Now, consider the case where $K_1$ is an Fσ set and $K_2$ is its closure (assumed to be nonempty and bounded). Then, we can write $K_1=\bigcup_{n=1}^\infty K_{1,n}$ for nonempty closed sets $K_{1,n}$. By scaling, we suppose that $K_2\subseteq\bar B_{1/2}(0)$. Let $H$ be the separable Hilbert space and $T\colon H\to H$ be the bounded linear map described above. Then, $H_{K_{1,n}}$ is the closed subspace of $H$ generated by the eigenvectors of $T$ with eigenvalues in $K_{1,n}$ and $T_{K_{1,n}}\colon H_{K_{1,n}}$ is the restriction of $T$ to $H_{K_{1,n}}$. As explained above, $\sigma_p(T_{K_{1,n}})=\sigma(T_{K_{1,n}})=K_{1,n}$. Also, $\Vert T_{K_{1,n}}\Vert\le\Vert T\Vert$. Set $\tilde H=\oplus_n H_{K_{1,n}}$ which is a separable Hilbert space, so is isomorphic to $\ell^2$. Define $\tilde T\colon\tilde H\to\tilde H$ by $\tilde T\oplus_n T_{K_{1,n}}$. This is a bounded linear map with $\Vert\tilde T\Vert\le\Vert T\Vert$ and point spectrum $\bigcup_n K_{1,n}=K_1$. It just needs to be shown that $\sigma(\tilde T)\subseteq K_2$ or, equivalently, for any $\lambda\in\mathbb{C}\setminus K_2$ that $\lambda-\tilde T$ is invertible. If its inverse exists, it must be of the form $(\lambda-\tilde T)^{-1}=\oplus_n(\lambda-T_{K_{1,n}})^{-1}$ which has norm $\sup_n\Vert(\lambda-T_{K_{1,n}})^{-1}\Vert$. It needs to be shown that this norm is finite. Note that, as $\lambda\not\in K_2$ then $\lambda-T_{K_2}$ is invertible, and $\lambda-T_{K_{1,n}}$ is just its restriction to $H_{K_{1,n}}$. So, $\Vert(\lambda-T_{K_{1,n}})^{-1}\Vert\le\Vert(\lambda-T_{K_2})^{-1}\Vert$ is bounded independently of $n$, as required.

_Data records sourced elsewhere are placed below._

-- ==== Sys2Proof/Machine/Integer.lean ====
section
/-! DEFINITION. The RV32I register-immediate and register-register instructions (R421 to R439). -/

namespace Sys2Proof.Machine

/-- A shift by an immediate: on MXLEN = 32 a shift amount of 32 or more is a reserved encoding (R283, R427). -/
def shiftImm (i : Instr) (shamt : BitVec 6) (rd : Reg) (v : Word) (s : State) : Host.Outcome State Fault Refusal :=
  if s.cfg.xlen = .rv64 ∨ shamt.toNat < 32 then finishRd rd v s else raise (illegal i) s

/-- ADDI (R421). -/
def execAddi (rd rs1 : Reg) (imm : BitVec 12) (s : State) : Host.Outcome State Fault Refusal :=
  finishRd rd (readX rs1 s + imm12 imm) s

/-- SLTI (R422). -/
def execSlti (rd rs1 : Reg) (imm : BitVec 12) (s : State) : Host.Outcome State Fault Refusal :=
  finishRd rd (boolWord (cmpLt s.cfg.xlen (readX rs1 s) (imm12 imm))) s

/-- SLTIU (R423): the immediate is sign-extended, then compared as unsigned. -/
def execSltiu (rd rs1 : Reg) (imm : BitVec 12) (s : State) : Host.Outcome State Fault Refusal :=
  finishRd rd (boolWord (cmpLtu s.cfg.xlen (readX rs1 s) (imm12 imm))) s

/-- XORI (R424). -/
def execXori (rd rs1 : Reg) (imm : BitVec 12) (s : State) : Host.Outcome State Fault Refusal :=
  finishRd rd (readX rs1 s ^^^ imm12 imm) s

/-- ORI (R425). -/
def execOri (rd rs1 : Reg) (imm : BitVec 12) (s : State) : Host.Outcome State Fault Refusal :=
  finishRd rd (readX rs1 s ||| imm12 imm) s

/-- ANDI (R426). -/
def execAndi (rd rs1 : Reg) (imm : BitVec 12) (s : State) : Host.Outcome State Fault Refusal :=
  finishRd rd (readX rs1 s &&& imm12 imm) s

/-- SLLI (R427). -/
def execSlli (rd rs1 : Reg) (shamt : BitVec 6) (s : State) : Host.Outcome State Fault Refusal :=
  shiftImm (.slli rd rs1 shamt) shamt rd (readX rs1 s <<< shamt.toNat) s

/-- SRLI (R428). -/
def execSrli (rd rs1 : Reg) (shamt : BitVec 6) (s : State) : Host.Outcome State Fault Refusal :=
  shiftImm (.srli rd rs1 shamt) shamt rd (shiftRightU s.cfg.xlen (readX rs1 s) shamt.toNat) s

/-- SRAI (R429). -/
def execSrai (rd rs1 : Reg) (shamt : BitVec 6) (s : State) : Host.Outcome State Fault Refusal :=
  shiftImm (.srai rd rs1 shamt) shamt rd (shiftRightS s.cfg.xlen (readX rs1 s) shamt.toNat) s

/-- ADD (R430). -/
def execAdd (rd rs1 rs2 : Reg) (s : State) : Host.Outcome State Fault Refusal :=
  finishRd rd (readX rs1 s + readX rs2 s) s

/-- SUB (R431). -/
def execSub (rd rs1 rs2 : Reg) (s : State) : Host.Outcome State Fault Refusal :=
  finishRd rd (readX rs1 s - readX rs2 s) s

/-- SLL (R432). -/
def execSll (rd rs1 rs2 : Reg) (s : State) : Host.Outcome State Fault Refusal :=
  finishRd rd (readX rs1 s <<< shiftAmount s.cfg.xlen (readX rs2 s)) s

/-- SLT (R433). -/
def execSlt (rd rs1 rs2 : Reg) (s : State) : Host.Outcome State Fault Refusal :=
  finishRd rd (boolWord (cmpLt s.cfg.xlen (readX rs1 s) (readX rs2 s))) s

/-- SLTU (R434). -/
def execSltu (rd rs1 rs2 : Reg) (s : State) : Host.Outcome State Fault Refusal :=
  finishRd rd (boolWord (cmpLtu s.cfg.xlen (readX rs1 s) (readX rs2 s))) s

/-- XOR (R435). -/
def execXor (rd rs1 rs2 : Reg) (s : State) : Host.Outcome State Fault Refusal :=
  finishRd rd (readX rs1 s ^^^ readX rs2 s) s

/-- SRL (R436). -/
def execSrl (rd rs1 rs2 : Reg) (s : State) : Host.Outcome State Fault Refusal :=
  finishRd rd (shiftRightU s.cfg.xlen (readX rs1 s) (shiftAmount s.cfg.xlen (readX rs2 s))) s

/-- SRA (R437). -/
def execSra (rd rs1 rs2 : Reg) (s : State) : Host.Outcome State Fault Refusal :=
  finishRd rd (shiftRightS s.cfg.xlen (readX rs1 s) (shiftAmount s.cfg.xlen (readX rs2 s))) s

/-- OR (R438). -/
def execOr (rd rs1 rs2 : Reg) (s : State) : Host.Outcome State Fault Refusal :=
  finishRd rd (readX rs1 s ||| readX rs2 s) s

/-- AND (R439). -/
def execAnd (rd rs1 rs2 : Reg) (s : State) : Host.Outcome State Fault Refusal :=
  finishRd rd (readX rs1 s &&& readX rs2 s) s

end Sys2Proof.Machine
end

Finally, consider the general case where $K_1$ is an Fσ set and $K_2\supseteq K_1$ is closed, bounded and nonempty. In the case where $K_1$ is empty then we need to find a bounded operator with empty point spectrum and given spectrum $K_2$. If $K_1$ is nonempty, then an operator of the form $T_1\oplus T_2$ on $\ell^2\oplus\ell^2$ will work, where $T_1$ has point spectrum $K_1$ and spectrum $K_2$. In either case, it reduces to finding a bounded linear operator $T$ with empty point spectrum and spectrum a given closed bounded and nonempty set $K$. Define the right-shift $S\colon\ell^2\to\ell^2$ by $Sf(n)=1_{\lbrace n\ge1\rbrace}f(n-1)/n$. Then, $S^kf(n)=1_{\lbrace n\ge k\rbrace}f(n-k)/(n(n-1)\cdots(n-k+1))$. So, $\Vert S^k\Vert=1/k!$. Therefore, for any $\lambda\in\mathbb{C}$ with $\lambda\not=0$ we have $$ \begin{align} &(\lambda-S)^{-1}=\sum_{n=0}^\infty\lambda^{-1-n}S^n\cr &\Vert(\lambda-S)^{-1}\Vert\le\sum_{n=0}^{\infty}\vert\lambda\vert^{-1-n}/n!=\vert\lambda\vert^{-1}\exp(\vert\lambda\vert^{-1}). \end{align} $$ So, $S$ has spectrum $\lbrace0\rbrace$. It is easily seen to have no eigenvalues, so empty point spectrum. Now choose a sequence $z_1,z_2,\ldots$ dense in $K$ and set $T=\oplus_n(S+z_n)$. This has empty point spectrum and spectrum containing $z_n$, so $\sigma(T)\supseteq K$. On the other hand, if $\lambda\not\in K$ then, letting $d$ be the distance of $\lambda$ from $K$, the operators $(\lambda-s-z_n)^{-1}$ have norm bounded by $d^{-1}\exp(d^{-1})$. So, $(\lambda-T)^{-1}=\oplus_n(\lambda-S-z_n)^{-1}$ is a bounded linear operator, and $\lambda\not\in\sigma(T)$. Therefore, $\sigma(T)=K$.